You Absolutely Need to Check Out the Amazing Turntable Symphonograph Orchestra  

DJ Lobito Brigante is on a mission “to showcase the turntable as the musical multi-instrument it deserves to be and bring great music played in a completely fresh way to a brand new audience”.

 

Some things slip criminally under the radar. Lobito’s brainchild, the 20-piece Turntable Symphonograph Orchestra is one of them. Sold-out shows at the Louvre, in Abu Dhabi, last year garnered much press attention in the UAE, but with new material now at the ready it’s time the Turntable Symphonograph Orchestra gained global attention. Big fans of the project, we’re more than happy to give them a little shove into the limelight.

 

In return, Lobito – a well-known turntablist, founder of Deep Crates Cartel, promoter, musical programmer and general all-round hip-hop ambassador based in Dubai – has dropped an exclusive mix for iamCrü to co-incide with his interview. Win-win. 

You can listen to the exclusive mix here and read all about the Turntable Symphonograph Orchestra below. Festival organisers and cultural institution bookers around the world should jump on this.

Where did the idea for the Turntable Symphonograph Orchestra originate from?

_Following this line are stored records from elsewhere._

-- ==== Sys2Proof/WellFormed.lean ====
section
/-! DEFINITION. Which field values a command admits (30_encoding.md R134). A command that breaks one still has a
meaning: it ends `Illegal(BAD_OPERAND)`. -/

namespace Sys2Proof

/-- Every used field in its range (R134): N at most `BIT_OP_MAX` = 64 for the bit operations, MAXLEN at least 1 for
HUF_BUILD_ENC, N = 0 or 1 for HUF_LOAD_FIXED. Every SLOT value is legal. -/
def Instr.wellFormed : Instr → Bool
  | .nop => true
  | .clear => true
  | .softReset => true
  | .brInit => true
  | .brPeek => true
  | .brAdvance n => decide (n.toNat ≤ Config.bitOpMax)
  | .brRead n => decide (n.toNat ≤ Config.bitOpMax)
  | .brAlign => true
  | .bwInit => true
  | .bwWrite n => decide (n.toNat ≤ Config.bitOpMax)
  | .bwFlush => true
  | .hufBuildEnc _ maxlen => decide (1 ≤ maxlen.toNat)
  | .hufBuildDec _ => true
  | .hufDecode _ => true
  | .hufReadSym _ => true
  | .hufWriteSym _ => true
  | .hufLoadFixed n _ => decide (n.toNat ≤ 1)
  | .lzCompress => true
  | .deflate => true
  | .inflate => true
  | .shrink => true
  | .unshrink => true

end Sys2Proof
end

There’s a long history to turntable music, or turntablism, which is a term coined by DJ Babu of the world-famous Beat Junkies. I’ve always wanted to experiment with the turntable as a musical instrument so first seeing pioneering DJ bands like ISP (Invizibl Skratch Piklz) and the X-Ecutioners competing and playing like an actual band was a huge inspiration.

 

I was also influenced by European DJs and crews, such as Ninja Tune’s DJ Food and Kid Koala, as well as the French C2C and Birdy Nam Nam. I’d seen some attempts over the years to bridge the gap with classical orchestras, such as DJ Radar playing with a state symphony orchestra in 2001, and Polish hip-hop producer Jimek getting a symphony orchestra to perform classic hip-hop productions.

In early 2018 opportunity knocked. I’d been asked to be the first DJ to perform as part of the Louvre Abu Dhabi’s cultural programme and I showcased turntablism, mixing Arabic funk, Brazilian beats and even blending Edith Piaf with some heavy underground instrumental bass music. The show was a huge success. The director of the Louvre Abu Dhabi loved it and myself and good friend Adam Hardy were asked to curate some programming.

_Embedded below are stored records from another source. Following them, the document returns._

-- ==== Sys2Proof/Decode.lean ====
section
/-! DEFINITION. The command word: decoder (total, rejecting by name) and encoder, both from the format of
30_encoding.md R130 and the opcode map of R133. The decoder makes checks 1 and 2 of R139; the ranges of check 3 are
each command's own (its meaning raises BAD_OPERAND). -/

namespace Sys2Proof

/-- Why a word is no command: check 1 or check 2 of R139. -/
inductive DecodeError where
  /-- OP is not in the table of R133 (R135). -/
  | illegalOpcode
  /-- A reserved bit, or a field the command does not use, is nonzero (R132). -/
  | reservedField
  deriving DecidableEq, Repr

/-- OP, bits [7:0] (R130). -/
def opField (w : Word) : BitVec 8 := w.extractLsb' 0 8
/-- N, bits [14:8] (R130). -/
def nField (w : Word) : BitVec 7 := w.extractLsb' 8 7
/-- SLOT, bits [17:16] (R130). -/
def slotField (w : Word) : BitVec 2 := w.extractLsb' 16 2
/-- MAXLEN, bits [23:20] (R130). -/
def maxlenField (w : Word) : BitVec 4 := w.extractLsb' 20 4

/-- Bits [15], [19:18] and [31:24] must be 0 in every command (R132). -/
def reservedBits (w : Word) : Word := w &&& 0xFF0C8000#32

/-- Which of N, SLOT and MAXLEN a command uses (the columns of R133; a field marked "—" is unused). -/
structure FieldUse where
  n : Bool
  slot : Bool
  maxlen : Bool
  deriving DecidableEq, Repr

/-- The unused fields and the reserved bits are all 0 (R132). -/
def fieldsClean (u : FieldUse) (w : Word) : Bool :=
  reservedBits w == 0 && (u.n || nField w == 0) && (u.slot || slotField w == 0) && (u.maxlen || maxlenField w == 0)

/-- The opcode map of R133: for a defined OP, the fields it uses and the command those fields make. -/
def opcodeRow (hasShrink : Bool) (w : Word) : Option (FieldUse × Instr) :=
  match (opField w).toNat with
  | 0x00 => some (⟨false, false, false⟩, .nop)
  | 0x01 => some (⟨false, false, false⟩, .clear)
  | 0x02 => some (⟨false, false, false⟩, .softReset)
  | 0x10 => some (⟨false, false, false⟩, .brInit)
  | 0x11 => some (⟨false, false, false⟩, .brPeek)
  | 0x12 => some (⟨true, false, false⟩, .brAdvance (nField w))
  | 0x13 => some (⟨true, false, false⟩, .brRead (nField w))
  | 0x14 => some (⟨false, false, false⟩, .brAlign)
  | 0x18 => some (⟨false, false, false⟩, .bwInit)
  | 0x19 => some (⟨true, false, false⟩, .bwWrite (nField w))
  | 0x1A => some (⟨false, false, false⟩, .bwFlush)
  | 0x20 => some (⟨false, true, true⟩, .hufBuildEnc (slotField w) (maxlenField w))
  | 0x21 => some (⟨false, true, false⟩, .hufBuildDec (slotField w))
  | 0x22 => some (⟨false, true, false⟩, .hufDecode (slotField w))
  | 0x23 => some (⟨false, true, false⟩, .hufReadSym (slotField w))
  | 0x24 => some (⟨false, true, false⟩, .hufWriteSym (slotField w))
  | 0x25 => some (⟨true, true, false⟩, .hufLoadFixed (nField w) (slotField w))
  | 0x30 => some (⟨false, false, false⟩, .lzCompress)
  | 0x40 => some (⟨false, false, false⟩, .deflate)
  | 0x41 => some (⟨false, false, false⟩, .inflate)
  | 0x50 => if hasShrink then some (⟨false, false, false⟩, .shrink) else none
  | 0x51 => if hasShrink then some (⟨false, false, false⟩, .unshrink) else none
  | _ => none

/-- Checks 1 and 2 of R139, with `HAS_SHRINK` as an argument (R135). -/
def decodeWith (hasShrink : Bool) (w : Word) : Except DecodeError Instr :=
  match opcodeRow hasShrink w with
  | none => .error .illegalOpcode
  | some (u, i) => if fieldsClean u w then .ok i else .error .reservedField

/-- The decoder of this hardware (`HAS_SHRINK` = true). -/
def decode (w : Word) : Except DecodeError Instr := decodeWith Config.hasShrink w

/-- `OP | (N << 8) | (SLOT << 16) | (MAXLEN << 20)` (R130). -/
def packWord (op : BitVec 8) (n : BitVec 7) (slot : BitVec 2) (maxlen : BitVec 4) : Word :=
  op.setWidth 32 ||| (n.setWidth 32 <<< 8) ||| (slot.setWidth 32 <<< 16) ||| (maxlen.setWidth 32 <<< 20)

/-- The word of a command: its opcode and used fields, every other bit 0 (R130, R132, R133). -/
def encode : Instr → Word
  | .nop => packWord 0x00 0 0 0
  | .clear => packWord 0x01 0 0 0
  | .softReset => packWord 0x02 0 0 0
  | .brInit => packWord 0x10 0 0 0
  | .brPeek => packWord 0x11 0 0 0
  | .brAdvance n => packWord 0x12 n 0 0
  | .brRead n => packWord 0x13 n 0 0
  | .brAlign => packWord 0x14 0 0 0
  | .bwInit => packWord 0x18 0 0 0
  | .bwWrite n => packWord 0x19 n 0 0
  | .bwFlush => packWord 0x1A 0 0 0
  | .hufBuildEnc slot maxlen => packWord 0x20 0 slot maxlen
  | .hufBuildDec slot => packWord 0x21 0 slot 0
  | .hufDecode slot => packWord 0x22 0 slot 0
  | .hufReadSym slot => packWord 0x23 0 slot 0
  | .hufWriteSym slot => packWord 0x24 0 slot 0
  | .hufLoadFixed n slot => packWord 0x25 n slot 0
  | .lzCompress => packWord 0x30 0 0 0
  | .deflate => packWord 0x40 0 0 0
  | .inflate => packWord 0x41 0 0 0
  | .shrink => packWord 0x50 0 0 0
  | .unshrink => packWord 0x51 0 0 0

/-- The command read from a table row's word. Every command is exactly one 32-bit word (R137), so `nbits` is 32 and
the bits of `w` are the word's. -/
def decodeTableWord (nbits w : Nat) : Option Instr :=
  match decode (BitVec.ofNat 32 (w % 2 ^ nbits)) with
  | .ok i => some i
  | .error _ => none

end Sys2Proof
end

I suggested the idea of building the first live performance of a turntable orchestra at a high-brow cultural venue. So I started the process of cracking the most challenging musical Rubix cube I had ever faced in my career. I needed some of the best technical DJs in the world, preferably with experience working in a turntable band or team. The team was half from the US and half from Japan, with myself coordinating between time zones and language barriers and trying to work out how and what could be achieved remotely. Then together when we all met up for the first show.

 

What was the reaction of your peers to the project?

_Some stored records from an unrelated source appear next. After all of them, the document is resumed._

-- ==== Sys2Proof/Machine/Flags.lean ====
section
/-! DEFINITION. The flags the block has (10_state.md R60) and the words the host reads them in: STATUS (R34), the
cause codes (60_exceptions.md R431), `irq` (R440), HUF_RES (R50) and HUF_VALID (R51). -/

namespace Sys2Proof.Machine

/-- RESULT's two-bit value (R430). -/
def Result.code : Result → BitVec 2
  | .ok => 0
  | .capacity => 1
  | .format => 2
  | .illegal => 3

/-- CAUSE's code (R431). -/
def Cause.code : Cause → BitVec 8
  | .noCause => 0x00
  | .dstFull => 0x01
  | .bwOverflow => 0x02
  | .brOverrun => 0x10
  | .badBlockType => 0x11
  | .storedLenMismatch => 0x12
  | .hufOversubscribed => 0x13
  | .hufIncomplete => 0x14
  | .hufInvalidCode => 0x15
  | .badLengthSymbol => 0x16
  | .badDistanceSymbol => 0x17
  | .distanceTooFar => 0x18
  | .badCodelenRepeat => 0x19
  | .badHlitHdist => 0x1A
  | .hufLengthRange => 0x1B
  | .lzwFreeCode => 0x20
  | .lzwCycle => 0x21
  | .lzwBadSubcode => 0x22
  | .lzwWidthMax => 0x23
  | .lzwTruncatedControl => 0x24
  | .illegalOpcode => 0x30
  | .reservedField => 0x31
  | .badOperand => 0x32
  | .badParam => 0x33
  | .slotNotBuilt => 0x34
  | .hufTooManySymbols => 0x35
  | .internal => 0x3F

/-- The RESULT that goes with a cause (the RESULT column of R431). -/
def Cause.result : Cause → Result
  | .noCause => .ok
  | .dstFull => .capacity
  | .bwOverflow => .capacity
  | .brOverrun => .format
  | .badBlockType => .format
  | .storedLenMismatch => .format
  | .hufOversubscribed => .format
  | .hufIncomplete => .format
  | .hufInvalidCode => .format
  | .badLengthSymbol => .format
  | .badDistanceSymbol => .format
  | .distanceTooFar => .format
  | .badCodelenRepeat => .format
  | .badHlitHdist => .format
  | .hufLengthRange => .format
  | .lzwFreeCode => .format
  | .lzwCycle => .format
  | .lzwBadSubcode => .format
  | .lzwWidthMax => .format
  | .lzwTruncatedControl => .format
  | .illegalOpcode => .illegal
  | .reservedField => .illegal
  | .badOperand => .illegal
  | .badParam => .illegal
  | .slotNotBuilt => .illegal
  | .hufTooManySymbols => .illegal
  | .internal => .format

/-- The cause with which a word that is no command ends (R139, checks 1 and 2). -/
def decodeCause : DecodeError → Cause
  | .illegalOpcode => .illegalOpcode
  | .reservedField => .reservedField

/-- STATUS.BUSY (R30, R34). -/
def State.busy (s : State) : Bool :=
  match s.engine with
  | .idle => false
  | .busy _ => true

/-- One flag at bit `k` of a word. -/
def flagBit (b : Bool) (k : Nat) : Word := if b then 1#32 <<< k else 0

/-- The STATUS word (R34): reserved bits are 0. -/
def State.statusWord (s : State) : Word :=
  flagBit s.busy 0 ||| flagBit s.status.done 1 ||| (s.status.result.code.setWidth 32 <<< 2) |||
    (s.status.cause.code.setWidth 32 <<< 8) ||| flagBit s.status.brFail 16 ||| flagBit s.status.bwFail 17 |||
    flagBit s.status.wrBusy 18

/-- The interrupt output, a level (R37, R440). -/
def State.irq (s : State) : Bool := s.donePend && s.irqEn

/-- HUF_RES for a lookup (R50, R210): 0 for INVALID, else VALID[31], LEN[19:16], SYM[8:0]. -/
def hufResWord : Option HufEntry → Word
  | none => 0
  | some e => (1#32 <<< 31) ||| ((BitVec.ofNat 4 e.len).setWidth 32 <<< 16) ||| (BitVec.ofNat 9 e.sym).setWidth 32

/-- HUF_VALID: bit k mirrors `slot[k].valid` (R51). -/
def State.hufValidWord (s : State) : Word :=
  flagBit s.slots[0].isSome 0 ||| flagBit s.slots[1].isSome 1 ||| flagBit s.slots[2].isSome 2 |||
    flagBit s.slots[3].isSome 3

/-- The sticky failure bits a raise leaves (R436): BR_FAIL with every failing `br_advance` (R161), BW_FAIL with every
failing `bw_write` or `bw_flush` (R164, R165). Those primitives, and no others, raise these two causes. -/
def Status.noteFailure (c : Cause) (st : Status) : Status :=
  { st with brFail := st.brFail || decide (c = .brOverrun), bwFail := st.bwFail || decide (c = .bwOverflow) }

end Sys2Proof.Machine
end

Whenever I started describing what I was attempting I could visibly see disbelief and questions piling up in their brain. Even people I consider my seniors thought it would be near impossible.

How did you go about selecting the 20 DJs who form the Turntable Symphonograph Orchestra?

I’ve been DJing for almost two decades myself so I had enough of a reputation to be able to get heavyweights to take me seriously. I selected those who are technically at the top of their game so the majority are either turntable music pioneers, DMC champions and world champions, as well as educators and people who’ve worked as part of a turntable band or on similar projects.


How did they react when you asked them to get involved?

They were super excited and generously gave their time and energy. The team I put together couldn’t have been better and has become a family now.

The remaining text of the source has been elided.